From the Cerebrovascular Center, Neurological Institute (S.-M.C., K.U.) and Medicine Institute (A.D.), Cleveland Clinic, OH; ProEd Communications Inc, Cleveland, OH (V.P.); School of Medicine, Universidad Peruana de Ciencias Aplicadas, Lima, Peru (A.V.H.); School of Pharmacy, University of Connecticut, Storrs (A.V.H.); and Hartford Hospital Evidence-Based Practice Center, CT (A.V.H.).
Stroke. 2017 Oct;48(10):2753-2759. doi: 10.1161/STROKEAHA.117.017541. Epub 2017 Sep 15.
The incidence of periprocedural brain infarcts varies among cardiovascular procedures. In a systematic review, we compared the ratio of radiographic brain infarcts (RBI) to strokes and transient ischemic attacks across cardiac and vascular procedures.
We searched MEDLINE and 5 other databases for brain infarcts in aortic valve replacement, coronary artery bypass grafting, cardiac catheterization, and cerebral angiogram through September 2015. We followed the PRISMA (preferred reporting items for systematic reviews and meta-analyses) recommendations. We defined symptomatic rate ratio (RR) as ratio of stroke plus transient ischemic attack rate to RBI rate.
Twenty-nine studies involving 2124 subjects met the inclusion criteria. In meta-analysis of aortic valve replacements with 494 people, 69.4% (95% confidence interval (CI), 57.6%-81.4%) had RBIs, whereas 3.6% (95% CI, 2.0%-5.2%) had clinical events (RR, 0.08; 95% CI, 0.05-0.12).
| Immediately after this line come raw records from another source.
-- ==== Sys2Proof/Laws/State.lean ====
section
/-! SUPPORT. One lemma per field per update of the state: what an update writes and what it keeps. -/

namespace Sys2Proof.Machine

@[simp] theorem State.withEnc_enc (s : State) (e : Encoder) : (s.withEnc e).enc = e := rfl
@[simp] theorem State.withEnc_dec (s : State) (e : Encoder) : (s.withEnc e).dec = s.dec := rfl
@[simp] theorem State.withEnc_mem (s : State) (e : Encoder) : (s.withEnc e).mem = s.mem := rfl
@[simp] theorem State.withEnc_host (s : State) (e : Encoder) : (s.withEnc e).host = s.host := rfl
@[simp] theorem State.withEnc_responses (s : State) (e : Encoder) : (s.withEnc e).responses = s.responses := rfl
@[simp] theorem State.withEnc_freeCount (s : State) (e : Encoder) : (s.withEnc e).freeCount = s.freeCount := rfl
@[simp] theorem State.withEnc_streamStart (s : State) (e : Encoder) : (s.withEnc e).streamStart = s.streamStart := rfl

@[simp] theorem State.withDec_enc (s : State) (d : Decoder) : (s.withDec d).enc = s.enc := rfl
@[simp] theorem State.withDec_dec (s : State) (d : Decoder) : (s.withDec d).dec = d := rfl
@[simp] theorem State.withDec_mem (s : State) (d : Decoder) : (s.withDec d).mem = s.mem := rfl
@[simp] theorem State.withDec_host (s : State) (d : Decoder) : (s.withDec d).host = s.host := rfl
@[simp] theorem State.withDec_responses (s : State) (d : Decoder) : (s.withDec d).responses = s.responses := rfl
@[simp] theorem State.withDec_freeCount (s : State) (d : Decoder) : (s.withDec d).freeCount = s.freeCount := rfl
@[simp] theorem State.withDec_streamStart (s : State) (d : Decoder) : (s.withDec d).streamStart = s.streamStart := rfl

@[simp] theorem State.withMem_enc (s : State) (m : Memory) : (s.withMem m).enc = s.enc := rfl
@[simp] theorem State.withMem_dec (s : State) (m : Memory) : (s.withMem m).dec = s.dec := rfl
@[simp] theorem State.withMem_mem (s : State) (m : Memory) : (s.withMem m).mem = m := rfl
@[simp] theorem State.withMem_host (s : State) (m : Memory) : (s.withMem m).host = s.host := rfl
@[simp] theorem State.withMem_responses (s : State) (m : Memory) : (s.withMem m).responses = s.responses := rfl
@[simp] theorem State.withMem_freeCount (s : State) (m : Memory) : (s.withMem m).freeCount = s.freeCount := rfl
@[simp] theorem State.withMem_streamStart (s : State) (m : Memory) : (s.withMem m).streamStart = s.streamStart := rfl

@[simp] theorem State.withHost_enc (s : State) (h : List HostAction) : (s.withHost h).enc = s.enc := rfl
@[simp] theorem State.withHost_dec (s : State) (h : List HostAction) : (s.withHost h).dec = s.dec := rfl
@[simp] theorem State.withHost_mem (s : State) (h : List HostAction) : (s.withHost h).mem = s.mem := rfl
@[simp] theorem State.withHost_host (s : State) (h : List HostAction) : (s.withHost h).host = h := rfl
@[simp] theorem State.withHost_responses (s : State) (h : List HostAction) : (s.withHost h).responses = s.responses := rfl
@[simp] theorem State.withHost_freeCount (s : State) (h : List HostAction) : (s.withHost h).freeCount = s.freeCount := rfl
@[simp] theorem State.withHost_streamStart (s : State) (h : List HostAction) : (s.withHost h).streamStart = s.streamStart := rfl

@[simp] theorem State.withResponse_enc (s : State) (r : Response) : (s.withResponse r).enc = s.enc := rfl
@[simp] theorem State.withResponse_dec (s : State) (r : Response) : (s.withResponse r).dec = s.dec := rfl
@[simp] theorem State.withResponse_mem (s : State) (r : Response) : (s.withResponse r).mem = s.mem := rfl
@[simp] theorem State.withResponse_host (s : State) (r : Response) : (s.withResponse r).host = s.host := rfl
@[simp] theorem State.withResponse_responses (s : State) (r : Response) : (s.withResponse r).responses = s.responses ++ [r] := rfl
@[simp] theorem State.withResponse_freeCount (s : State) (r : Response) : (s.withResponse r).freeCount = s.freeCount := rfl
@[simp] theorem State.withResponse_streamStart (s : State) (r : Response) : (s.withResponse r).streamStart = s.streamStart := rfl

@[simp] theorem State.withStreamStart_enc (s : State) (a : Word) : (s.withStreamStart a).enc = s.enc := rfl
@[simp] theorem State.withStreamStart_dec (s : State) (a : Word) : (s.withStreamStart a).dec = s.dec := rfl
@[simp] theorem State.withStreamStart_mem (s : State) (a : Word) : (s.withStreamStart a).mem = s.mem := rfl
@[simp] theorem State.withStreamStart_host (s : State) (a : Word) : (s.withStreamStart a).host = s.host := rfl
@[simp] theorem State.withStreamStart_responses (s : State) (a : Word) : (s.withStreamStart a).responses = s.responses := rfl
@[simp] theorem State.withStreamStart_freeCount (s : State) (a : Word) : (s.withStreamStart a).freeCount = s.freeCount := rfl
@[simp] theorem State.withStreamStart_streamStart (s : State) (a : Word) : (s.withStreamStart a).streamStart = a := rfl

@[simp] theorem State.nextFree_enc (s : State) : (s.nextFree).enc = s.enc := rfl
@[simp] theorem State.nextFree_dec (s : State) : (s.nextFree).dec = s.dec := rfl
@[simp] theorem State.nextFree_mem (s : State) : (s.nextFree).mem = s.mem := rfl
@[simp] theorem State.nextFree_host (s : State) : (s.nextFree).host = s.host := rfl
@[simp] theorem State.nextFree_responses (s : State) : (s.nextFree).responses = s.responses := rfl
@[simp] theorem State.nextFree_freeCount (s : State) : (s.nextFree).freeCount = s.freeCount + 1 := rfl
@[simp] theorem State.nextFree_streamStart (s : State) : (s.nextFree).streamStart = s.streamStart := rfl

@[simp] theorem memWrite_enc (s : State) (a : Word) (v : Byte) : (memWrite s a v).enc = s.enc := rfl
@[simp] theorem memWrite_dec (s : State) (a : Word) (v : Byte) : (memWrite s a v).dec = s.dec := rfl
@[simp] theorem memWrite_mem (s : State) (a : Word) (v : Byte) : (memWrite s a v).mem = writeMem s.mem a.toNat v := rfl
@[simp] theorem memWrite_host (s : State) (a : Word) (v : Byte) : (memWrite s a v).host = s.host := rfl
@[simp] theorem memWrite_responses (s : State) (a : Word) (v : Byte) : (memWrite s a v).responses = s.responses := rfl
@[simp] theorem memWrite_freeCount (s : State) (a : Word) (v : Byte) : (memWrite s a v).freeCount = s.freeCount := rfl
@[simp] theorem memWrite_streamStart (s : State) (a : Word) (v : Byte) : (memWrite s a v).streamStart = s.streamStart := rfl

@[simp] theorem holdByte_enc (b : Byte) (s : State) : (holdByte b s).enc = { s.enc with pendingByte := b, run := 0, pendingCarry := false } := rfl
@[simp] theorem holdByte_dec (b : Byte) (s : State) : (holdByte b s).dec = s.dec := rfl
@[simp] theorem holdByte_mem (b : Byte) (s : State) : (holdByte b s).mem = s.mem := rfl
@[simp] theorem holdByte_host (b : Byte) (s : State) : (holdByte b s).host = s.host := rfl
@[simp] theorem holdByte_responses (b : Byte) (s : State) : (holdByte b s).responses = s.responses := rfl
@[simp] theorem holdByte_freeCount (b : Byte) (s : State) : (holdByte b s).freeCount = s.freeCount := rfl
@[simp] theorem holdByte_streamStart (b : Byte) (s : State) : (holdByte b s).streamStart = s.streamStart := rfl

@[simp] theorem enterFault_enc (s : State) : (enterFault s).enc = { freeEncDatapath s.freeCount s.enc with phase := .fault } := rfl
@[simp] theorem enterFault_dec (s : State) : (enterFault s).dec = s.dec := rfl
@[simp] theorem enterFault_mem (s : State) : (enterFault s).mem = s.mem := rfl
@[simp] theorem enterFault_host (s : State) : (enterFault s).host = s.host := rfl
@[simp] theorem enterFault_responses (s : State) : (enterFault s).responses = s.responses := rfl
@[simp] theorem enterFault_freeCount (s : State) : (enterFault s).freeCount = s.freeCount + 1 := rfl
@[simp] theorem enterFault_streamStart (s : State) : (enterFault s).streamStart = s.streamStart := rfl

@[simp] theorem resetBlock_enc (s : State) : (resetBlock s).enc = freeEncoder s.freeCount s.enc := rfl
@[simp] theorem resetBlock_dec (s : State) : (resetBlock s).dec = freeDecoder s.freeCount := rfl
@[simp] theorem resetBlock_mem (s : State) : (resetBlock s).mem = s.mem := rfl
@[simp] theorem resetBlock_host (s : State) : (resetBlock s).host = s.host := rfl
@[simp] theorem resetBlock_responses (s : State) : (resetBlock s).responses = s.responses := rfl
@[simp] theorem resetBlock_freeCount (s : State) : (resetBlock s).freeCount = s.freeCount + 1 := rfl
@[simp] theorem resetBlock_streamStart (s : State) : (resetBlock s).streamStart = s.streamStart := rfl

/-! ## The registers a fault or a reset keeps -/

@[simp] theorem freeEncDatapath_outputCursor (n : Nat) (e : Encoder) :
    (freeEncDatapath n e).outputCursor = e.outputCursor := rfl
@[simp] theorem freeEncDatapath_outputEnd (n : Nat) (e : Encoder) :
    (freeEncDatapath n e).outputEnd = e.outputEnd := rfl
@[simp] theorem freeEncDatapath_phase (n : Nat) (e : Encoder) : (freeEncDatapath n e).phase = e.phase := rfl
@[simp] theorem freeEncoder_phase (n : Nat) (e : Encoder) : (freeEncoder n e).phase = .idle := rfl
@[simp] theorem freeDecoder_phase (n : Nat) : (freeDecoder n).phase = .idle := rfl
@[simp] theorem freeDecoder_exhausted (n : Nat) : (freeDecoder n).exhausted = false := rfl

/-! ## Two states are equal when their parts are -/

theorem State.ext_parts {s t : State} (h₁ : s.enc = t.enc) (h₂ : s.dec = t.dec) (h₃ : s.mem = t.mem)
    (h₄ : s.host = t.host) (h₅ : s.responses = t.responses) (h₆ : s.freeCount = t.freeCount)
    (h₇ : s.streamStart = t.streamStart) : s = t := by
  cases s; cases t; simp_all

/-! ## Updates that change nothing -/

@[simp] theorem State.withEnc_self (s : State) : s.withEnc s.enc = s := rfl
@[simp] theorem State.withDec_self (s : State) : s.withDec s.dec = s := rfl
@[simp] theorem State.withMem_self (s : State) : s.withMem s.mem = s := rfl
@[simp] theorem State.withHost_self (s : State) : s.withHost s.host = s := rfl

end Sys2Proof.Machine
end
Coronary artery bypass grafting among 204 patients had 27.4% (95% CI, 6.0%-48.8%) RBIs and 2.4% (95% CI, 0.3%-4.5%) clinical events (RR, 0.11; 95% CI, 0.05-0.26). Cardiac catheterization among 833 people had 8.0% (95% CI, 4.1%-12.0%) RBIs, and 0.6% (95% CI, 0.1%-1.1%) had clinical events (RR, 0.16; 95% CI, 0.08-0.31). Cerebral angiogram among 593 people had 12.8% (95% CI, 6.6-19.0) RBIs and 0.6% (95% CI, 0%-13%) clinical events (RR, 0.10; 95% CI, 0.04-0.27). The RR of all procedures was 0.10 (95% CI, 0.07-0.13) without differences in the RRs across procedures (=0.29).
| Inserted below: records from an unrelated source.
-- ==== Sys2Proof/Laws/Operands.lean ====
section
/-! SUPPORT. What `shift_for`, `split_of` and the other derived operands are on the values a run can meet, as
equations over integers (rules R100 to R105, R122, R125, R162, R165). -/

namespace Sys2Proof.Machine

/-! ## `shift_for` -/

@[simp] theorem shiftFor_zero : shiftFor 0 = none := rfl

theorem toNat_pos_of_ne_zero {r : Byte} (h : r ≠ 0) : 0 < r.toNat := by
  rcases Nat.eq_zero_or_pos r.toNat with h0 | h0
  · exact absurd (BitVec.eq_of_toNat_eq (by simpa using h0)) h
  · exact h0

theorem ne_zero_of_toNat_pos {r : Byte} (h : 0 < r.toNat) : r ≠ 0 := by
  rintro rfl; simp at h

theorem shiftFor_of_ne_zero {r : Byte} (h : r ≠ 0) : shiftFor r = some (7 - Nat.log2 r.toNat) := if_neg h

theorem shiftOf_of_ne_zero {r : Byte} (h : r ≠ 0) : shiftOf r = 7 - Nat.log2 r.toNat := by
  rw [shiftOf, shiftFor_of_ne_zero h]; rfl

/-- A positive number below 256 is normalized by exactly one shift (rule R100). -/
theorem exactShift_eq_iff {r k : Nat} (h0 : 0 < r) (h1 : r < 256) : exactShift r = k ↔ Normalizes r k := by
  have hlog : 2 ^ Nat.log2 r ≤ r ∧ r < 2 ^ (Nat.log2 r + 1) :=
    ⟨Nat.log2_self_le (by omega), Nat.lt_log2_self⟩
  have h8 : Nat.log2 r < 8 := by
    by_contra hc
    have : 2 ^ 8 ≤ 2 ^ Nat.log2 r := Nat.pow_le_pow_right (by omega) (by omega)
    omega
  have key : Normalizes r (7 - Nat.log2 r) := by
    unfold Normalizes
    generalize Nat.log2 r = l at *
    interval_cases l <;> simp_all <;> omega
  constructor
  · rintro rfl; exact key
  · intro hk
    unfold exactShift
    obtain ⟨ha, hb⟩ := key
    obtain ⟨hc, hd⟩ := hk
    have grow : ∀ {i j : Nat}, i < j → 2 * (r * 2 ^ i) ≤ r * 2 ^ j := fun {i j} hij => by
      have := Nat.mul_le_mul_left r (Nat.pow_le_pow_right (n := 2) (by omega) (show i + 1 ≤ j from hij))
      rw [pow_succ] at this
      linarith
    rcases Nat.lt_trichotomy (7 - Nat.log2 r) k with hlt | heq | hgt
    · have := grow hlt
      omega
    · exact heq
    · have := grow hgt
      omega

/-- The machine's shift of a nonzero range is the one that normalizes it (rule R100). -/
theorem shiftOf_eq_iff {r : Byte} {k : Nat} (h : r ≠ 0) : shiftOf r = k ↔ Normalizes r.toNat k := by
  rw [shiftOf_of_ne_zero h]
  exact exactShift_eq_iff (toNat_pos_of_ne_zero h) r.isLt

theorem normalizes_shiftOf {r : Byte} (h : r ≠ 0) : Normalizes r.toNat (shiftOf r) := (shiftOf_eq_iff h).1 rfl

theorem shiftOf_le {r : Byte} (h : r ≠ 0) : shiftOf r ≤ 7 := by rw [shiftOf_of_ne_zero h]; omega

theorem Normalizes.le {r k : Nat} (h : Normalizes r k) : k ≤ 7 := by
  obtain ⟨h1, h2⟩ := h
  rcases Nat.eq_zero_or_pos r with rfl | hr
  · omega
  · by_contra hc
    have : 2 ^ 8 ≤ 2 ^ k := Nat.pow_le_pow_right (by omega) (by omega)
    have := Nat.le_mul_of_pos_left (2 ^ k) hr
    omega

/-- The range after the renormalization of a nonzero `range'`, as a number: no bit is lost (rule R102). -/
theorem toNat_shiftLeft_shiftOf {r : Byte} (h : r ≠ 0) : (r <<< shiftOf r).toNat = r.toNat * 2 ^ shiftOf r := by
  have := (normalizes_shiftOf h).2
  rw [BitVec.toNat_shiftLeft, Nat.shiftLeft_eq, Nat.mod_eq_of_lt (by omega)]

/-! ## `split_of` -/

theorem exactSplit_bounds {r p : Nat} (hr : 2 ≤ r) (hp : p < 256) : 1 ≤ exactSplit r p ∧ exactSplit r p ≤ r - 1 := by
  unfold exactSplit
  have : (r - 1) * p / 256 < r - 1 := by
    rw [Nat.div_lt_iff_lt_mul (by omega)]
    exact Nat.mul_lt_mul_of_pos_left hp (by omega)
  omega

/-- The machine's split of a range it can meet is the split on integers (rule R104). -/
theorem toNat_splitOf {r : Byte} (p : Byte) (hr : 2 ≤ r.toNat) : (splitOf r p).toNat = exactSplit r.toNat p.toNat := by
  have hb := exactSplit_bounds hr p.isLt
  have := r.isLt
  rw [splitOf, if_neg (ne_zero_of_toNat_pos (by omega)), BitVec.toNat_ofNat, Nat.shiftRight_eq_div_pow]
  exact Nat.mod_eq_of_lt (by unfold exactSplit at hb; omega)

theorem selectedRange_bounds {r p : Nat} (bit : Bool) (hr : 2 ≤ r) (hp : p < 256) :
    1 ≤ selectedRange bit r p ∧ selectedRange bit r p ≤ r - 1 := by
  have := exactSplit_bounds hr hp
  unfold selectedRange
  split <;> omega

/-! ## The encoder's operands -/

theorem toNat_topByte (e : Encoder) : (topByte e).toNat = e.lowValue.toNat / 2 ^ 24 := by
  have := e.lowValue.isLt
  rw [topByte, BitVec.extractLsb'_toNat, Nat.shiftRight_eq_div_pow]
  exact Nat.mod_eq_of_lt (by omega)

theorem topByte_eq (e : Encoder) : topByte e = BitVec.ofNat 8 (e.lowValue.toNat / 2 ^ 24) := by
  apply BitVec.eq_of_toNat_eq
  rw [toNat_topByte, BitVec.toNat_ofNat, Nat.mod_eq_of_lt]
  have := e.lowValue.isLt
  omega

theorem toNat_lowShifted (e : Encoder) : (lowShifted e).toNat = e.lowValue.toNat % 2 ^ 24 * 2 ^ 8 := by
  rw [lowShifted, BitVec.toNat_shiftLeft, BitVec.toNat_setWidth, BitVec.extractLsb'_toNat, Nat.shiftLeft_eq,
    Nat.shiftRight_zero]
  have h1 : e.lowValue.toNat % 2 ^ 24 < 2 ^ 24 := Nat.mod_lt _ (by omega)
  generalize e.lowValue.toNat % 2 ^ 24 = x at h1
  omega

theorem lowShifted_eq (e : Encoder) : lowShifted e = BitVec.ofNat 32 (e.lowValue.toNat % 2 ^ 24 * 2 ^ 8) := by
  apply BitVec.eq_of_toNat_eq
  have h1 : e.lowValue.toNat % 2 ^ 24 < 2 ^ 24 := Nat.mod_lt _ (by omega)
  rw [toNat_lowShifted, BitVec.toNat_ofNat]
  generalize e.lowValue.toNat % 2 ^ 24 = x at h1
  omega

/-! ## The decoder's operands -/

theorem toNat_thresholdOf (b : Byte) : (thresholdOf b).toNat = b.toNat * 2 ^ 24 := by
  have := b.isLt
  rw [thresholdOf, BitVec.toNat_shiftLeft, BitVec.toNat_setWidth, Nat.shiftLeft_eq]
  omega

theorem placeByte_eq (d : Decoder) (b : Byte) :
    placeByte d b = BitVec.ofNat 32 (b.toNat * 2 ^ (16 - d.bitCount.toInt).toNat) := by
  apply BitVec.eq_of_toNat_eq
  have := b.isLt
  rw [placeByte, BitVec.toNat_shiftLeft, BitVec.toNat_setWidth, Nat.shiftLeft_eq, BitVec.toNat_ofNat,
    Nat.mod_eq_of_lt (a := b.toNat) (by omega)]

/-! ## The two signed counters -/

/-- `bit_count + shift` does not leave the 6 bits of the encoder's counter (rule R25). -/
theorem encCount_add {c : BitVec 6} {k : Nat} (hc : c.toInt < 0) (hk : k ≤ 7) :
    (c + BitVec.ofNat 6 k).toInt = c.toInt + k := by
  have := BitVec.le_toInt c
  interval_cases k <;> revert c <;> decide

/-- `bit_count - 8` does not leave the 6 bits of the encoder's counter. -/
theorem encCount_sub {c : BitVec 6} (hc : -24 ≤ c.toInt) : (c - 8).toInt = c.toInt - 8 := by
  revert c; decide

/-- `bit_count - shift` does not leave the 5 bits of the decoder's counter (rule R42). -/
theorem decCount_sub {c : BitVec 5} {k : Nat} (hc : 0 ≤ c.toInt) (hk : k ≤ 7) :
    (c - BitVec.ofNat 5 k).toInt = c.toInt - k := by
  interval_cases k <;> revert c <;> decide

/-- `bit_count + 8` does not leave the 5 bits of the decoder's counter. -/
theorem decCount_add {c : BitVec 5} (hc : c.toInt < 8) : (c + 8).toInt = c.toInt + 8 := by
  revert c; decide

end Sys2Proof.Machine
end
One of 10 people with periprocedural RBIs during cardiac surgeries and invasive vascular diagnostic procedures resulted in strokes or transient ischemic attacks, which may serve as a potential surrogate marker of procedural proficiency and perhaps as a predictor of risk for periprocedural strokes.
在心血管手术中,围手术期脑梗死的发生率各不相同。在一项系统评价中,我们比较了心脏和血管手术中放射性脑梗死(RBI)与卒中和短暂性脑缺血发作的比值。
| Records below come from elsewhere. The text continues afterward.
-- ==== Sys2Proof/Tests/Slice0.lean ====
section
/-! SUPPORT. The model's own tests: ill-formed calls are refused, words written out from the spec's encoding
decode to their commands, one step of each command gives what 95_test_vectors.md says, and for each obligation
with hypotheses a concrete state and operands that meet them. -/

namespace Sys2Proof.Machine.Tests

/-! ## Small states -/

/-- An `ACTIVE` encoder context. -/
def encoderAt (range : Byte) (low : Word) (count : Int) (carry valid : Bool) (held : Byte) (run cursor last : Word) :
    Encoder where
  range := range
  lowValue := low
  bitCount := BitVec.ofInt 6 count
  pendingCarry := carry
  pendingValid := valid
  pendingByte := held
  run := run
  outputCursor := cursor
  outputEnd := last
  phase := .active

/-- An `ACTIVE` decoder context. -/
def decoderAt (range : Byte) (value : Word) (count : Int) (base cursor last : Word) : Decoder where
  range := range
  value := value
  bitCount := BitVec.ofInt 5 count
  exhausted := false
  phase := .active
  inputBase := base
  inputCursor := cursor
  inputEnd := last

/-- The state after reset with this encoder. -/
def withEncoder (e : Encoder) : State := State.reset.withEnc e

/-- The state after reset with this decoder and these bytes in memory. -/
def withDecoder (d : Decoder) (m : Memory) : State := (State.reset.withDec d).withMem m

/-- The next state of an outcome. -/
def nextState : Host.Outcome State Fault Refusal → Option State
  | .next t => some t
  | .fault _ => none
  | .refused _ => none

/-- The outcome is a next state with this property. -/
def nextWith (o : Host.Outcome State Fault Refusal) (p : State → Bool) : Bool := (nextState o).any p

theorem exists_next {o : Host.Outcome State Fault Refusal} {p : State → Bool} (h : nextWith o p = true) :
    ∃ t, o = .next t ∧ p t = true := by
  cases o with
  | next t => exact ⟨t, rfl, by simpa [nextWith, nextState] using h⟩
  | fault f => cases h
  | refused r => cases h

/-- What the obligations about a byte that becomes due assume of the state and the operands. -/
def Due (bit : Bool) (p : Byte) (k : Nat) (s : State) : Prop :=
  s.enc.phase = .active ∧ 2 ≤ s.enc.range.toNat ∧ -24 ≤ s.enc.bitCount.toInt ∧ s.enc.bitCount.toInt < 0 ∧
    Normalizes (selectedRange bit s.enc.range.toNat p.toNat) k ∧ 0 ≤ s.enc.bitCount.toInt + k

/-- What the obligations about `STOP_ENCODE` assume of the state. -/
def StopReady (s : State) : Prop := s.enc.phase = .active ∧ (s.enc.pendingValid = false → s.enc.run = 0)

/-- What the obligations about `DECODE_BOOL` with 8 valid bits assume of the state and the operands. -/
def Loaded (p : Byte) (k : Nat) (s : State) : Prop :=
  s.dec.phase = .active ∧ 2 ≤ s.dec.range.toNat ∧ 0 ≤ s.dec.bitCount.toInt ∧ s.dec.bitCount.toInt ≤ 7 ∧
    Normalizes (selectedRange (decodedBit p s.dec) s.dec.range.toNat p.toNat) k

/-- The last response is this one. -/
def answered (r : Response) (s : State) : Bool := s.responses.getLast? == some r

/-! ## Ill-formed calls (rules R82, R223) -/

theorem test_refuses_wide_buffer_start : (Call.startEncode (2 ^ 32) 0).toInstr = none := by decide
theorem test_refuses_wide_buffer_end : (Call.startEncode 0 (2 ^ 32)).toInstr = none := by decide
theorem test_refuses_bit_two : (Call.encodeBool 2 128).toInstr = none := by decide
theorem test_refuses_encode_probability_256 : (Call.encodeBool 1 256).toInstr = none := by decide
theorem test_refuses_wide_buffer : (Call.startDecode (2 ^ 32) 4).toInstr = none := by decide
theorem test_refuses_wide_length : (Call.startDecode 0 (2 ^ 32)).toInstr = none := by decide
theorem test_refuses_decode_probability_256 : (Call.decodeBool 256).toInstr = none := by decide
theorem test_refuses_norm_256 : (Call.norm 256).toInstr = none := by decide
theorem test_accepts_extremes :
    (Call.encodeBool 1 255).toInstr = some (.encodeBool true 255) ∧
    (Call.startDecode (2 ^ 32 - 1) 0).toInstr = some (.startDecode 0xFFFFFFFF 0) := by decide

/-! ## Words written out from 30_encoding.md: op, bit, prob, arg0, arg1 (rules R81, R84, R90) -/

theorem test_decode_start_encode :
    decode (0b000#3 ++ 0b0#1 ++ 0x00#8 ++ 0x00001000#32 ++ 0x00001010#32) = .ok (.startEncode 0x1000 0x1010) := by decide
theorem test_decode_start_encode_unused_fields :
    decode 0x1550000100000001010#76 = .ok (.startEncode 0x1000 0x1010) := by decide
theorem test_decode_encode_bool :
    decode (0b001#3 ++ 0b1#1 ++ 0x80#8 ++ 0x00000000#32 ++ 0x00000000#32) = .ok (.encodeBool true 128) := by decide
theorem test_decode_encode_bool_zero : decode 0x24D0000000000000000#76 = .ok (.encodeBool false 77) := by decide
theorem test_decode_stop_encode :
    decode (0b010#3 ++ 0b0#1 ++ 0x00#8 ++ 0x00000000#32 ++ 0x00000000#32) = .ok .stopEncode := by decide
theorem test_decode_start_decode :
    decode (0b011#3 ++ 0b0#1 ++ 0x00#8 ++ 0x00000300#32 ++ 0x00000003#32) = .ok (.startDecode 0x300 3) := by decide
theorem test_decode_decode_bool :
    decode (0b100#3 ++ 0b0#1 ++ 0xFF#8 ++ 0x00000000#32 ++ 0x00000000#32) = .ok (.decodeBool 255) := by decide
theorem test_decode_norm :
    decode (0b101#3 ++ 0b1#1 ++ 0x05#8 ++ 0xFFFFFFFF#32 ++ 0xFFFFFFFF#32) = .ok (.norm 5) := by decide
theorem test_decode_reserved :
    decode 0xC000000000000000000#76 = .error (.reservedOp 6) ∧
    decode 0xFFFFFFFFFFFFFFFFFFF#76 = .error (.reservedOp 7) := by decide
theorem test_table_words :
    decodeTableWord 80 0x28000000000000000000 = none ∧
    decodeTableWord 76 0x2800000000000000000 = some (.encodeBool false 128) ∧
    decodeTableWord 80 0xAC80000000000000000 = some (.norm 200) ∧
    decodeTableWord 76 0xE000000000000000000 = none := by decide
我们检索了 MEDLINE 和其他 5 个数据库,以获取截至 2015 年 9 月的主动脉瓣置换术、冠状动脉旁路移植术、心导管术和脑血管造影术的脑梗死病例。我们遵循 PRISMA(系统评价和荟萃分析的首选报告项目)的建议。我们将症状性率比(RR)定义为卒中和短暂性脑缺血发作的发生率与 RBI 发生率的比值。
29 项研究共纳入 2124 例患者,符合纳入标准。在对 494 例接受主动脉瓣置换术的患者进行的荟萃分析中,69.4%(95%置信区间(CI),57.6%-81.4%)患者发生 RBI,3.6%(95% CI,2.0%-5.2%)发生临床事件(RR,0.08;95% CI,0.05-0.12)。在 204 例接受冠状动脉旁路移植术的患者中,27.4%(95% CI,6.0%-48.8%)发生 RBI,2.4%(95% CI,0.3%-4.5%)发生临床事件(RR,0.11;95% CI,0.05-0.26)。在 833 例接受心导管术的患者中,8.0%(95% CI,4.1%-12.0%)发生 RBI,0.6%(95% CI,0.1%-1.1%)发生临床事件(RR,0.16;95% CI,0.08-0.31)。在 593 例接受脑血管造影术的患者中,12.8%(95% CI,6.6-19.0%)发生 RBI,0.6%(95% CI,0%-13%)发生临床事件(RR,0.10;95% CI,0.04-0.27)。所有手术的 RR 为 0.10(95% CI,0.07-0.13),各手术之间的 RR 无差异(=0.29)。
在心脏手术和有创血管诊断性手术中,每 10 例围手术期 RBI 患者中就有 1 例发生卒中和短暂性脑缺血发作,这可能成为手术熟练程度的潜在替代标志物,或许也可预测围手术期卒中的风险。